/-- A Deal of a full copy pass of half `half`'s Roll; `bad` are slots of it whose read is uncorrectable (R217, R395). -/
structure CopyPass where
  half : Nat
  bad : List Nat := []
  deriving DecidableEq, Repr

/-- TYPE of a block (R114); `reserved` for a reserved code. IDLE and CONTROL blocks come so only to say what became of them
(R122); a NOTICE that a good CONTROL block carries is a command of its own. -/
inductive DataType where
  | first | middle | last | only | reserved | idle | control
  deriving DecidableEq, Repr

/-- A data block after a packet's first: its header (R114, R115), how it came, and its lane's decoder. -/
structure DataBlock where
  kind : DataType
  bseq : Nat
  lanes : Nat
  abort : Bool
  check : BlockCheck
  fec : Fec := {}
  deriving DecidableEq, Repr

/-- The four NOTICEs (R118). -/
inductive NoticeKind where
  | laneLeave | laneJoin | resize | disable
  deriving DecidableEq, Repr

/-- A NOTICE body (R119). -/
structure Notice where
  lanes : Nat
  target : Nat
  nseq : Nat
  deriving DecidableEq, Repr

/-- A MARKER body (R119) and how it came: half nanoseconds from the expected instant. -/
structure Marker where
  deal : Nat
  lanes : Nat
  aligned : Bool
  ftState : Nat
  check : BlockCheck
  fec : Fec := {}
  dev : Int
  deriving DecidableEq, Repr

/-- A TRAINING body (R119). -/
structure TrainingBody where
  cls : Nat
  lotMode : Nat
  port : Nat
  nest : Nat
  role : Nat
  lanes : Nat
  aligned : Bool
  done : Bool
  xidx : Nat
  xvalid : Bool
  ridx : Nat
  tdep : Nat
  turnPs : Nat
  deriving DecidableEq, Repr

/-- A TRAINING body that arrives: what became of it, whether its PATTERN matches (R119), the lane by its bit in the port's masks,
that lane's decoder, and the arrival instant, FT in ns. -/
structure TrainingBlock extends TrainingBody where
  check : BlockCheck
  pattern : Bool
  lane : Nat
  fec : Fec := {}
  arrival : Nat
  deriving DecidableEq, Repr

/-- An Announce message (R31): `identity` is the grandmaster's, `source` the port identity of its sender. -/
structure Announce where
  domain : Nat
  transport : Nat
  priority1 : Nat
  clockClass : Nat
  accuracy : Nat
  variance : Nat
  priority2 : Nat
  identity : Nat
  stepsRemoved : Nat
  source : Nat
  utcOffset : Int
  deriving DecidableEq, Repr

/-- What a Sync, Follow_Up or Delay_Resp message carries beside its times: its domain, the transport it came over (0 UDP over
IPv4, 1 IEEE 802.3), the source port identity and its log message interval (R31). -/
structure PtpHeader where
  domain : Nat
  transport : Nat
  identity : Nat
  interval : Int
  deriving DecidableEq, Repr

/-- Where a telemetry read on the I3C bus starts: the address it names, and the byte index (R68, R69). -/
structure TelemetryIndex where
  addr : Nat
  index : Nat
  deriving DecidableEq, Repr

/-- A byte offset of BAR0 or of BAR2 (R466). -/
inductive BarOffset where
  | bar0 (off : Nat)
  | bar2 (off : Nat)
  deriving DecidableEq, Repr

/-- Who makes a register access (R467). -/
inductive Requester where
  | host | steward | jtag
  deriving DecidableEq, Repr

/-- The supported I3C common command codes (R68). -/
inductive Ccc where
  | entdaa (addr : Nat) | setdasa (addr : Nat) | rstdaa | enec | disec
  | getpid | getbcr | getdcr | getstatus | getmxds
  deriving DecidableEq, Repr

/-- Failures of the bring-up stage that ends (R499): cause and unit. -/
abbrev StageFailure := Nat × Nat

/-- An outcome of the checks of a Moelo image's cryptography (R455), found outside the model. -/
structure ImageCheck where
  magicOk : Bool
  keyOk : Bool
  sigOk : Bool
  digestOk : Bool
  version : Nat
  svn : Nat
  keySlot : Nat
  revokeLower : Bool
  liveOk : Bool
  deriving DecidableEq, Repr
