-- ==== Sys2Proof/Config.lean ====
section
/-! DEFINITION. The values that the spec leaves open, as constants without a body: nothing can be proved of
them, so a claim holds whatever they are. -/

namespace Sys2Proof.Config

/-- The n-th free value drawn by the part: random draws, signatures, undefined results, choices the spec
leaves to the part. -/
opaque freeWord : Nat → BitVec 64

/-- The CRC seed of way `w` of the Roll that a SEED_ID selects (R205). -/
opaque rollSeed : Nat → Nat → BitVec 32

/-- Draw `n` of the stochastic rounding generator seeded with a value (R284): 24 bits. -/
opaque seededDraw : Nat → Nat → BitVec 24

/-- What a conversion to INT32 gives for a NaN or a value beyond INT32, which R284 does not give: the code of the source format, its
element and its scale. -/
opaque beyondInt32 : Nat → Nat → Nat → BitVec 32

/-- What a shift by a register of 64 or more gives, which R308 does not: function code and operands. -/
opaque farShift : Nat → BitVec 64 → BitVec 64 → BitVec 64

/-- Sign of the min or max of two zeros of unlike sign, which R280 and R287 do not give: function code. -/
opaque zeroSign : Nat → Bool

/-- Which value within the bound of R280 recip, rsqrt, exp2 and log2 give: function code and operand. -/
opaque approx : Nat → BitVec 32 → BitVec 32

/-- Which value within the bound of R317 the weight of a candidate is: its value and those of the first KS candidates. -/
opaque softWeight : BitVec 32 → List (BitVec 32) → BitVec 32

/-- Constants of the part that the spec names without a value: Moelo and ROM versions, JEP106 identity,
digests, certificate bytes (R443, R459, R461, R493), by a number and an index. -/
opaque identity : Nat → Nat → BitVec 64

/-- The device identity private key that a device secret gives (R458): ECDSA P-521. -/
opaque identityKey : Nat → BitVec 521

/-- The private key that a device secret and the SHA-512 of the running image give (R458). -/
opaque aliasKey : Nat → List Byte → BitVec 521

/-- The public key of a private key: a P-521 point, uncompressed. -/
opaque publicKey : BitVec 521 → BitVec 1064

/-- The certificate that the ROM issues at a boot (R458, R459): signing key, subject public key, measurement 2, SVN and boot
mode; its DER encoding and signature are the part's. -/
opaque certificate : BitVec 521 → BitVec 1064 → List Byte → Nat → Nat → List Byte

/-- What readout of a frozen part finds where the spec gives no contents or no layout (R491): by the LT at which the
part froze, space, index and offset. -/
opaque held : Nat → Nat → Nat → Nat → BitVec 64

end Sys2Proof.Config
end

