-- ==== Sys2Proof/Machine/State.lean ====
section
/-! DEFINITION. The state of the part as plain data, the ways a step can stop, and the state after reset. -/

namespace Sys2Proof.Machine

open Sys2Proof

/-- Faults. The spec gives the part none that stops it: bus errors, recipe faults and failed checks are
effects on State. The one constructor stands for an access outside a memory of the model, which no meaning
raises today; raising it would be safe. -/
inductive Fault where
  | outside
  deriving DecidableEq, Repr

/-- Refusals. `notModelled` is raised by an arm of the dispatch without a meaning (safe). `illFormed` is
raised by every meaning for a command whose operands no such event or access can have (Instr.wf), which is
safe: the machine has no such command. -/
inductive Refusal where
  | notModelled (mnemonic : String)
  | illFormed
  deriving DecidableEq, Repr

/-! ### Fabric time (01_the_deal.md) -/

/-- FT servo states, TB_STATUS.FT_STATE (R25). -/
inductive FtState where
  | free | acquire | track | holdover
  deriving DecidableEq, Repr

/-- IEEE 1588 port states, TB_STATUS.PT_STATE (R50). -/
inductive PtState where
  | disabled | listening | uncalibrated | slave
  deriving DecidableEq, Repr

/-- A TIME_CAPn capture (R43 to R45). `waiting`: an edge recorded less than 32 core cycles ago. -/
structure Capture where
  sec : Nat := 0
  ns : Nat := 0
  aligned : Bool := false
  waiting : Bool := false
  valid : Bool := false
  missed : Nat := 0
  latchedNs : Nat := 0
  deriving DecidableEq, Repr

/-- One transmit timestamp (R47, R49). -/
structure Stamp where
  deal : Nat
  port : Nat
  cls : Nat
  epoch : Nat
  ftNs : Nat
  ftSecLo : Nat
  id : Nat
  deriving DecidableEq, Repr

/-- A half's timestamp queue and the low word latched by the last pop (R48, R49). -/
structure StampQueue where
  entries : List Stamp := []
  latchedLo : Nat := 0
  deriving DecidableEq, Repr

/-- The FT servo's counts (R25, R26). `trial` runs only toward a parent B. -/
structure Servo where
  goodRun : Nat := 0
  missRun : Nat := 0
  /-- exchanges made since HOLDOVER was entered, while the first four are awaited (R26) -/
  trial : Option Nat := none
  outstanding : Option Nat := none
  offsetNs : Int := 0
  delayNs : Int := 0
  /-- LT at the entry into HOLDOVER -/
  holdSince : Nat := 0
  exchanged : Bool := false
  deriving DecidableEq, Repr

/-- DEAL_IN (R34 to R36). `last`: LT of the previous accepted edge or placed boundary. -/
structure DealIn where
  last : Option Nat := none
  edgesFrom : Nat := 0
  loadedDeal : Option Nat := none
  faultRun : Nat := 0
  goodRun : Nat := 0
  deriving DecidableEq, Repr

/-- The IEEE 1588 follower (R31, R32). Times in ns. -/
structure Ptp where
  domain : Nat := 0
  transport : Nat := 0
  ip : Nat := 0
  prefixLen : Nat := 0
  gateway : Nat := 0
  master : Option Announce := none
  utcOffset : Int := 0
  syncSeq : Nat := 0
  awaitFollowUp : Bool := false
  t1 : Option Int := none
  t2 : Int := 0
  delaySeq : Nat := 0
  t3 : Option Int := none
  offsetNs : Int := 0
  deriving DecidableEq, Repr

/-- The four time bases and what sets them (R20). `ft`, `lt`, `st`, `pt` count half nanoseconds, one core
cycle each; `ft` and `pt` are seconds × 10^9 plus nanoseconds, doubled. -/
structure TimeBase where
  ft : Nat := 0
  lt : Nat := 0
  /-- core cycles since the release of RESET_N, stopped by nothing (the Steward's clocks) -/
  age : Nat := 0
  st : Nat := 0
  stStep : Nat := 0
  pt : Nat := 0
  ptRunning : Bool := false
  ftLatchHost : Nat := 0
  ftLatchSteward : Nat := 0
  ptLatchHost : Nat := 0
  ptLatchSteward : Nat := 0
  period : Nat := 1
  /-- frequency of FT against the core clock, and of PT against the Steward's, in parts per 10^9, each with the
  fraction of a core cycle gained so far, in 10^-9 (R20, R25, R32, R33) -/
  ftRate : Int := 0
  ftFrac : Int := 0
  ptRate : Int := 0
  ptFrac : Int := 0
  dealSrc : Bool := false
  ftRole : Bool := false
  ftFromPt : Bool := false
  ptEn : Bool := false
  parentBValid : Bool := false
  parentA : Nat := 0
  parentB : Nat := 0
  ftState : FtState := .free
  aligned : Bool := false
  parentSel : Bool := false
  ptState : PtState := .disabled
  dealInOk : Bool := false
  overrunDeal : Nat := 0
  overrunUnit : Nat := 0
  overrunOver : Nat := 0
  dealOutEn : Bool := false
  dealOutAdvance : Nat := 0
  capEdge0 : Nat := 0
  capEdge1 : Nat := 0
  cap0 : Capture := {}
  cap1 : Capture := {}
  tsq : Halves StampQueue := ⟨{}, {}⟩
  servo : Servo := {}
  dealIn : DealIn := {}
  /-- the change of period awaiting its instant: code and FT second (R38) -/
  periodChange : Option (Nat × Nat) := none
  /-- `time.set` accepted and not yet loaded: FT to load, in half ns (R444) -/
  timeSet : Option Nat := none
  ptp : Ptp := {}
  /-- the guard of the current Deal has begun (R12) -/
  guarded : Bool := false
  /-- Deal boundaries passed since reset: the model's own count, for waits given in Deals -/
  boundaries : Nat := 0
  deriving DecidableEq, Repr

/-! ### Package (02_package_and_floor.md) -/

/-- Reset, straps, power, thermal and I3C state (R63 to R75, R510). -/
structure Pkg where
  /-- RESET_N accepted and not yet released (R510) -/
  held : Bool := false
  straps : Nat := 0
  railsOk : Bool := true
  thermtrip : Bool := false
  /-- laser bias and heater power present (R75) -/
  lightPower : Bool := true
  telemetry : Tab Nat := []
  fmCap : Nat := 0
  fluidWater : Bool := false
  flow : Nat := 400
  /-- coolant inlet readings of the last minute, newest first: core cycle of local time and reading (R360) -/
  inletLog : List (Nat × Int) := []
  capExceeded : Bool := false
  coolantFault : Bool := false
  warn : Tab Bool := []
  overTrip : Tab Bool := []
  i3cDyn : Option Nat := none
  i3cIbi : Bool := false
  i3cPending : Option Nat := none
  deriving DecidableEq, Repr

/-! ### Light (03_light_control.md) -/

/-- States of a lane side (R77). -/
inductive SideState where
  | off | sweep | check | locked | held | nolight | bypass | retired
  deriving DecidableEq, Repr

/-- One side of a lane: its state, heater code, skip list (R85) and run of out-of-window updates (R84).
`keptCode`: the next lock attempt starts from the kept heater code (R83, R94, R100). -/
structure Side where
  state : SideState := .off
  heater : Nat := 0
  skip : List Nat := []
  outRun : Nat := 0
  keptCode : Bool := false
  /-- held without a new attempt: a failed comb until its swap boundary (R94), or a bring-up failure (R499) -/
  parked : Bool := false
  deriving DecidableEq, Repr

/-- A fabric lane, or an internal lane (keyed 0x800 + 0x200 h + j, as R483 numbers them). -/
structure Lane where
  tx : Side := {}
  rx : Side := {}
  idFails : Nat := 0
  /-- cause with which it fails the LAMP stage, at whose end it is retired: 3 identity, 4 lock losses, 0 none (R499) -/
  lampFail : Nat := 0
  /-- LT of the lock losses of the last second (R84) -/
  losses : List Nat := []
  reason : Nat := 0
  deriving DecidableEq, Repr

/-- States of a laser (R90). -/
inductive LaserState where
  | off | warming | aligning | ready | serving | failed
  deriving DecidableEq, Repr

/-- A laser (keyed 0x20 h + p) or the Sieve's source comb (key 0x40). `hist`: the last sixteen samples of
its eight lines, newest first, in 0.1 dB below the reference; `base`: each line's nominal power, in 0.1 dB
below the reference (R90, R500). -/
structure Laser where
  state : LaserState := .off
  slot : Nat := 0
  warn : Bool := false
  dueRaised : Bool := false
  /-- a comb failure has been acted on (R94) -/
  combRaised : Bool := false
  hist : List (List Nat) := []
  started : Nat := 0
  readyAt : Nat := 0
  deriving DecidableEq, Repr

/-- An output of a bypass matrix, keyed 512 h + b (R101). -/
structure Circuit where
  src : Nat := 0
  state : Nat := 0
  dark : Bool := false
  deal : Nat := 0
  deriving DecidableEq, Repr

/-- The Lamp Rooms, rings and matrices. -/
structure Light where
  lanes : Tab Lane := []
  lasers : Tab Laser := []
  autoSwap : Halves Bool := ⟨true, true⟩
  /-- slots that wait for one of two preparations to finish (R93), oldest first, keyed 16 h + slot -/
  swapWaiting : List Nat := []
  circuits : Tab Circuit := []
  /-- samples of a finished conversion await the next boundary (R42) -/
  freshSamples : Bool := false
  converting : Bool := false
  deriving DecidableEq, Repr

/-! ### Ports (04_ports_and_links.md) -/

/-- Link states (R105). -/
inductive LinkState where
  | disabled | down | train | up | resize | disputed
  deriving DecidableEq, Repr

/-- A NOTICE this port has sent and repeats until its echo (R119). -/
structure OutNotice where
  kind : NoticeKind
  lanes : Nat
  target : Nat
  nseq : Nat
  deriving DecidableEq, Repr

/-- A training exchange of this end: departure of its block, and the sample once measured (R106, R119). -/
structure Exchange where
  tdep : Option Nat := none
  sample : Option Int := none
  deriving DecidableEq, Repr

========================================================================

**What this task involves**
Give again, exactly as written, every line from the first one above through the line that has "source : Nat" in it.

**Response**
/-- A Deal of a full copy pass of half `half`'s Roll; `bad` are slots of it whose read is uncorrectable (R217, R395). -/
structure CopyPass where
  half : Nat
  bad : List Nat := []
  deriving DecidableEq, Repr

/-- TYPE of a block (R114); `reserved` for a reserved code. IDLE and CONTROL blocks come so only to say what became of them
(R122); a NOTICE that a good CONTROL block carries is a command of its own. -/
inductive DataType where
  | first | middle | last | only | reserved | idle | control
  deriving DecidableEq, Repr

/-- A data block after a packet's first: its header (R114, R115), how it came, and its lane's decoder. -/
structure DataBlock where
  kind : DataType
  bseq : Nat
  lanes : Nat
  abort : Bool
  check : BlockCheck
  fec : Fec := {}
  deriving DecidableEq, Repr

/-- The four NOTICEs (R118). -/
inductive NoticeKind where
  | laneLeave | laneJoin | resize | disable
  deriving DecidableEq, Repr

/-- A NOTICE body (R119). -/
structure Notice where
  lanes : Nat
  target : Nat
  nseq : Nat
  deriving DecidableEq, Repr

/-- A MARKER body (R119) and how it came: half nanoseconds from the expected instant. -/
structure Marker where
  deal : Nat
  lanes : Nat
  aligned : Bool
  ftState : Nat
  check : BlockCheck
  fec : Fec := {}
  dev : Int
  deriving DecidableEq, Repr

/-- A TRAINING body (R119). -/
structure TrainingBody where
  cls : Nat
  lotMode : Nat
  port : Nat
  nest : Nat
  role : Nat
  lanes : Nat
  aligned : Bool
  done : Bool
  xidx : Nat
  xvalid : Bool
  ridx : Nat
  tdep : Nat
  turnPs : Nat
  deriving DecidableEq, Repr

/-- A TRAINING body that arrives: what became of it, whether its PATTERN matches (R119), the lane by its bit in the port's masks,
that lane's decoder, and the arrival instant, FT in ns. -/
structure TrainingBlock extends TrainingBody where
  check : BlockCheck
  pattern : Bool
  lane : Nat
  fec : Fec := {}
  arrival : Nat
  deriving DecidableEq, Repr

/-- An Announce message (R31): `identity` is the grandmaster's, `source` the port identity of its sender. -/
structure Announce where
  domain : Nat
  transport : Nat
  priority1 : Nat
  clockClass : Nat
  accuracy : Nat
  variance : Nat
  priority2 : Nat
  identity : Nat
  stepsRemoved : Nat
  source : Nat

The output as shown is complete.